**Assignment:**
Everything in the data below is left aside except the lines from the one containing "(h : s.cfg.admitUndescribed = true)" through the one containing "simp [gated, h, raiseUnimplemented, unimplementedRecord]"; repeat those exactly.

━━━ Data provided ━━━

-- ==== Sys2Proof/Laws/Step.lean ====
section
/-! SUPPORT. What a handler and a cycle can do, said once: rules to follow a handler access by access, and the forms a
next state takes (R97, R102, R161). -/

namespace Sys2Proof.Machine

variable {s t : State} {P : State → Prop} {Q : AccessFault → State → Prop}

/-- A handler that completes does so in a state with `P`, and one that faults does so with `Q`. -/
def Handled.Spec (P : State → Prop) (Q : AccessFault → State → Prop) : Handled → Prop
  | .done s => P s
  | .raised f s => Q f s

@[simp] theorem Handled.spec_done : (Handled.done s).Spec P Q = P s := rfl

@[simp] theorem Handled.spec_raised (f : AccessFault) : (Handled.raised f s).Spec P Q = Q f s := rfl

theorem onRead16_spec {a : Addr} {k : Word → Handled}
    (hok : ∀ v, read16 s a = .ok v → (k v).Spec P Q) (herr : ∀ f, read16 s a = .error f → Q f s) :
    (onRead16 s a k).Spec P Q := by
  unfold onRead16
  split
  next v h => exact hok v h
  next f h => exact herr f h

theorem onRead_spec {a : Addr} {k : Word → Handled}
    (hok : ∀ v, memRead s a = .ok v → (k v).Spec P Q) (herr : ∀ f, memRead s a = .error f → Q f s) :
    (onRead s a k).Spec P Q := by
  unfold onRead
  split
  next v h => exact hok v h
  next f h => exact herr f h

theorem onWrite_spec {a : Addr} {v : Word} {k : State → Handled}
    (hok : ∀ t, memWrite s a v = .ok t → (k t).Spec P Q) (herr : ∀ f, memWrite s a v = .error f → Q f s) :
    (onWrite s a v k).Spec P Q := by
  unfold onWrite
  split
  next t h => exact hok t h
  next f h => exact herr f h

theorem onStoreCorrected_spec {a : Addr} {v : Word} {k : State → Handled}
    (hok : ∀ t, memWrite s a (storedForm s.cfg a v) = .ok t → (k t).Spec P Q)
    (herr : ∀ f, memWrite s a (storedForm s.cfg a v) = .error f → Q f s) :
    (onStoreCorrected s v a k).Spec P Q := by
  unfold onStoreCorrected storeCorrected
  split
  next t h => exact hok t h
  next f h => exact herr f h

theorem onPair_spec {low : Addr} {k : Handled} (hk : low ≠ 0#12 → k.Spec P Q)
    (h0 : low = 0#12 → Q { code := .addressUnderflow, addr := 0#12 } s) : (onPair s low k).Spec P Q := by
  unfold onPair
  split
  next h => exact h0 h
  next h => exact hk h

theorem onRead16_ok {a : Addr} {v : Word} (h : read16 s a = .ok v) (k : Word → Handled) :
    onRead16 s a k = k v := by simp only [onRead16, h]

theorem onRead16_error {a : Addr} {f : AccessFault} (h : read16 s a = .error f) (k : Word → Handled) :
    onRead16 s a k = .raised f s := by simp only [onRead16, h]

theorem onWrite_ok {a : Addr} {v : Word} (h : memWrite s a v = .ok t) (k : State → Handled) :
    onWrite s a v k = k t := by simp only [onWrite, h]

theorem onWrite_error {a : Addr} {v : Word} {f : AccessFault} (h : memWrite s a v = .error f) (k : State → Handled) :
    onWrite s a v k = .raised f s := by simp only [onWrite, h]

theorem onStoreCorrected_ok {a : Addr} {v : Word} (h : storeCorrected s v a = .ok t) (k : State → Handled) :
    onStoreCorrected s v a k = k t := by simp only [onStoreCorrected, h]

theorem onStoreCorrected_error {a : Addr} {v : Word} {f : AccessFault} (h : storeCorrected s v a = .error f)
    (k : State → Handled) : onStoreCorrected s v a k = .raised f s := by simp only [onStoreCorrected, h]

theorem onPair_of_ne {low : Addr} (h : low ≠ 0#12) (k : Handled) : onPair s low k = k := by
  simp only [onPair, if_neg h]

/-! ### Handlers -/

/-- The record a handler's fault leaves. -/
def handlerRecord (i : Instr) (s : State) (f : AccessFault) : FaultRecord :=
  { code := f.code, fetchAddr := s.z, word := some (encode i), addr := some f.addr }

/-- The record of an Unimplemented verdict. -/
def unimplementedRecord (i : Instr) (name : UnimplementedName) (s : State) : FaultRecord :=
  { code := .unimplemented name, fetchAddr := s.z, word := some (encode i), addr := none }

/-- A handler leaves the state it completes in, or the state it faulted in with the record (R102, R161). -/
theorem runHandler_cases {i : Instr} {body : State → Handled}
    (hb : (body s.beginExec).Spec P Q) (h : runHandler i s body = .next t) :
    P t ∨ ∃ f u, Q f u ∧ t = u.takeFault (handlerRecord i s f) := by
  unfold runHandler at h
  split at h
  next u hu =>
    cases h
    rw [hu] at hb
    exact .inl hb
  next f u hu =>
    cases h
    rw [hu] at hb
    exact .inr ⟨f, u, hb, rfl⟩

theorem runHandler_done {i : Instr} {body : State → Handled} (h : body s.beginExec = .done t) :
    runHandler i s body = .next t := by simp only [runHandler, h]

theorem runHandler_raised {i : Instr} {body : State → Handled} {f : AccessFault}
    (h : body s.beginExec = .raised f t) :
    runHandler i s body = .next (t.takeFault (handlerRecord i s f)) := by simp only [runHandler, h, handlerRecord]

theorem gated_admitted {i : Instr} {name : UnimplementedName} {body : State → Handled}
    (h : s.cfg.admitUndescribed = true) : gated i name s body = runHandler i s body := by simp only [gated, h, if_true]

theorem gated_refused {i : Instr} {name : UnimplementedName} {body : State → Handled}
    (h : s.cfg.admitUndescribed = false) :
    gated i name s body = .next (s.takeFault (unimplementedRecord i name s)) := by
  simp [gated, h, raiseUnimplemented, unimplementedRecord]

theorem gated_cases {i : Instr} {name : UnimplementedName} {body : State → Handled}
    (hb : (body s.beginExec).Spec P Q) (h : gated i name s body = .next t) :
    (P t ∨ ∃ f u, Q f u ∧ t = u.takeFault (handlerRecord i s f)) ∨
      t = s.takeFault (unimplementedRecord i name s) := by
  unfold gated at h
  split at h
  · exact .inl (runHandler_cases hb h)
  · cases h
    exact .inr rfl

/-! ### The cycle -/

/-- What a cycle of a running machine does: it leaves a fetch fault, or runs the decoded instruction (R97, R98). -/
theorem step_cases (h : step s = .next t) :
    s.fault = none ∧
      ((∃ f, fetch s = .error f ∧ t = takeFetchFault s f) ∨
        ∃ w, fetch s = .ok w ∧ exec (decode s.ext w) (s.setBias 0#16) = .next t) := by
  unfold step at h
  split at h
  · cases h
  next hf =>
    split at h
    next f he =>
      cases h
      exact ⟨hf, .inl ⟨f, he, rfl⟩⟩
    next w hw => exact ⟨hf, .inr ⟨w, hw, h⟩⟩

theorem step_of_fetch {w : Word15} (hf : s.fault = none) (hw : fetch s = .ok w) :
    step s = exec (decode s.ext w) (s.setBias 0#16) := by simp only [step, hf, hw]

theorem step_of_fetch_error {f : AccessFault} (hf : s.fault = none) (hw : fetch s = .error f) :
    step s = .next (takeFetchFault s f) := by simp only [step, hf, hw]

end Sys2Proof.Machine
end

━━━
━━━ Data provided ━━━

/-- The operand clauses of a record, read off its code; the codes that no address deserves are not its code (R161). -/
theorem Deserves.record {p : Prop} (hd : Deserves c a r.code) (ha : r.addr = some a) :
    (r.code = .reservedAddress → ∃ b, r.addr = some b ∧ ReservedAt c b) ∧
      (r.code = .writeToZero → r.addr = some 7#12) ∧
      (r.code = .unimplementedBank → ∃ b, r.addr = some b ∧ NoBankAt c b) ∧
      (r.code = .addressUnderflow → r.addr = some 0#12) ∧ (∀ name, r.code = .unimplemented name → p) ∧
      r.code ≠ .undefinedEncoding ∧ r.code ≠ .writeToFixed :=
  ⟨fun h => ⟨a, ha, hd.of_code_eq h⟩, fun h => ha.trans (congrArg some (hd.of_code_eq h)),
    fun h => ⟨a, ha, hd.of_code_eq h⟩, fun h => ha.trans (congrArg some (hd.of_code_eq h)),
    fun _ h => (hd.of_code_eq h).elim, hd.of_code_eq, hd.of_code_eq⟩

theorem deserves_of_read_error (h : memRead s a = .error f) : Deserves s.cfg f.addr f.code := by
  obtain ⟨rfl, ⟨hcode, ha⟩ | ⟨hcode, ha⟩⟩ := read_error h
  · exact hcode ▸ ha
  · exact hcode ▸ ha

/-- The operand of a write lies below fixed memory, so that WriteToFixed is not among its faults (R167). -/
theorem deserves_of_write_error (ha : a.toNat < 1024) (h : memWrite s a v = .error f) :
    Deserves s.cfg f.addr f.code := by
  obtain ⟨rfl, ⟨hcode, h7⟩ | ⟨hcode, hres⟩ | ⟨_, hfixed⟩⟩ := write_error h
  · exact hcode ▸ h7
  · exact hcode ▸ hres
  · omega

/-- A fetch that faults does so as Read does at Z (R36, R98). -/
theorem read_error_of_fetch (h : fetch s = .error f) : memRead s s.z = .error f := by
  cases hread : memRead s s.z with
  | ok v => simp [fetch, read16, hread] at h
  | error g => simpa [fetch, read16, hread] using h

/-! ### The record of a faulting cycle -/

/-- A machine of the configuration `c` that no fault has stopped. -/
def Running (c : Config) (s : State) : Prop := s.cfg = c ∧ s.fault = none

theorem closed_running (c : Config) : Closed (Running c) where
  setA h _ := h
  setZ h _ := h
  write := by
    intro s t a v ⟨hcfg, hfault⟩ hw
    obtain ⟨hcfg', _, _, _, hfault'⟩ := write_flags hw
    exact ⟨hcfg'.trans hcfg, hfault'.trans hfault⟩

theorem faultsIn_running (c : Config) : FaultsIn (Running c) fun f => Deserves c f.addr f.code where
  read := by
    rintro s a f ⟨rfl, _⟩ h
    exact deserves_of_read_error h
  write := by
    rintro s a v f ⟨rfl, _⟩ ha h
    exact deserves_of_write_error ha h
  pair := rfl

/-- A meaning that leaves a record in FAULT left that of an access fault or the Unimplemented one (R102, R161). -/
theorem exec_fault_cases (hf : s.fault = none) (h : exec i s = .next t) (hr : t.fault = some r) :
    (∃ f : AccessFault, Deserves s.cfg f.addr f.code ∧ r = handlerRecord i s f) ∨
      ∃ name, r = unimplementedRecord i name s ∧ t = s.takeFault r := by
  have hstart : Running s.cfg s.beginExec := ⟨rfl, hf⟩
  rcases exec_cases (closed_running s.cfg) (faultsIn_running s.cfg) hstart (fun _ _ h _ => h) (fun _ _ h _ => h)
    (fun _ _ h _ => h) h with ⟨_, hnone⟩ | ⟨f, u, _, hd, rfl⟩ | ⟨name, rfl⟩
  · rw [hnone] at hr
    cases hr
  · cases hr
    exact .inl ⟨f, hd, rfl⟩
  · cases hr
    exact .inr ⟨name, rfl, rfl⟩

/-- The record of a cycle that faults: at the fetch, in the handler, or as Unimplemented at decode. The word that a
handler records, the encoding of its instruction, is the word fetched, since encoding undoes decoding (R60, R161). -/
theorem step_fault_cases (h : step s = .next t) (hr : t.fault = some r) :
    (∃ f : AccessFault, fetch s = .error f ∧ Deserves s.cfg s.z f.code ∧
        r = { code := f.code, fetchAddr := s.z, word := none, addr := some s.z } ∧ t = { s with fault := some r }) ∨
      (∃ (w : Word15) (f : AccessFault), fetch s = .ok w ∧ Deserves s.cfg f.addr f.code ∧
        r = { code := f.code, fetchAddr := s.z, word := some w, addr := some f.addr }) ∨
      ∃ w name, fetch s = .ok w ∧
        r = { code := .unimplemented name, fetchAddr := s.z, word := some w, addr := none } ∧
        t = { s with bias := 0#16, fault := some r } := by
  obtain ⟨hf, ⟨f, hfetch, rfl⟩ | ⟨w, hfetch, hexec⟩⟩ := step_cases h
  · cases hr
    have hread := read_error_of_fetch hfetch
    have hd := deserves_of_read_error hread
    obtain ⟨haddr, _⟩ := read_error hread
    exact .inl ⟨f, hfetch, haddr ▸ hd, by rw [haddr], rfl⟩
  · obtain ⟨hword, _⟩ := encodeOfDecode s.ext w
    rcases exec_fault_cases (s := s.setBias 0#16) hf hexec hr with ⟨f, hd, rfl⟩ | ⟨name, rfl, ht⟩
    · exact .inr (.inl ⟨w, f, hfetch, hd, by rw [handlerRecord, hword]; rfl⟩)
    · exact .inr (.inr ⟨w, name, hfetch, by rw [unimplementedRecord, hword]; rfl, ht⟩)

━━━

**Response:**
    (h : s.cfg.admitUndescribed = true) : gated i name s body = runHandler i s body := by simp only [gated, h, if_true]

theorem gated_refused {i : Instr} {name : UnimplementedName} {body : State → Handled}
    (h : s.cfg.admitUndescribed = false) :
    gated i name s body = .next (s.takeFault (unimplementedRecord i name s)) := by
  simp [gated, h, raiseUnimplemented, unimplementedRecord]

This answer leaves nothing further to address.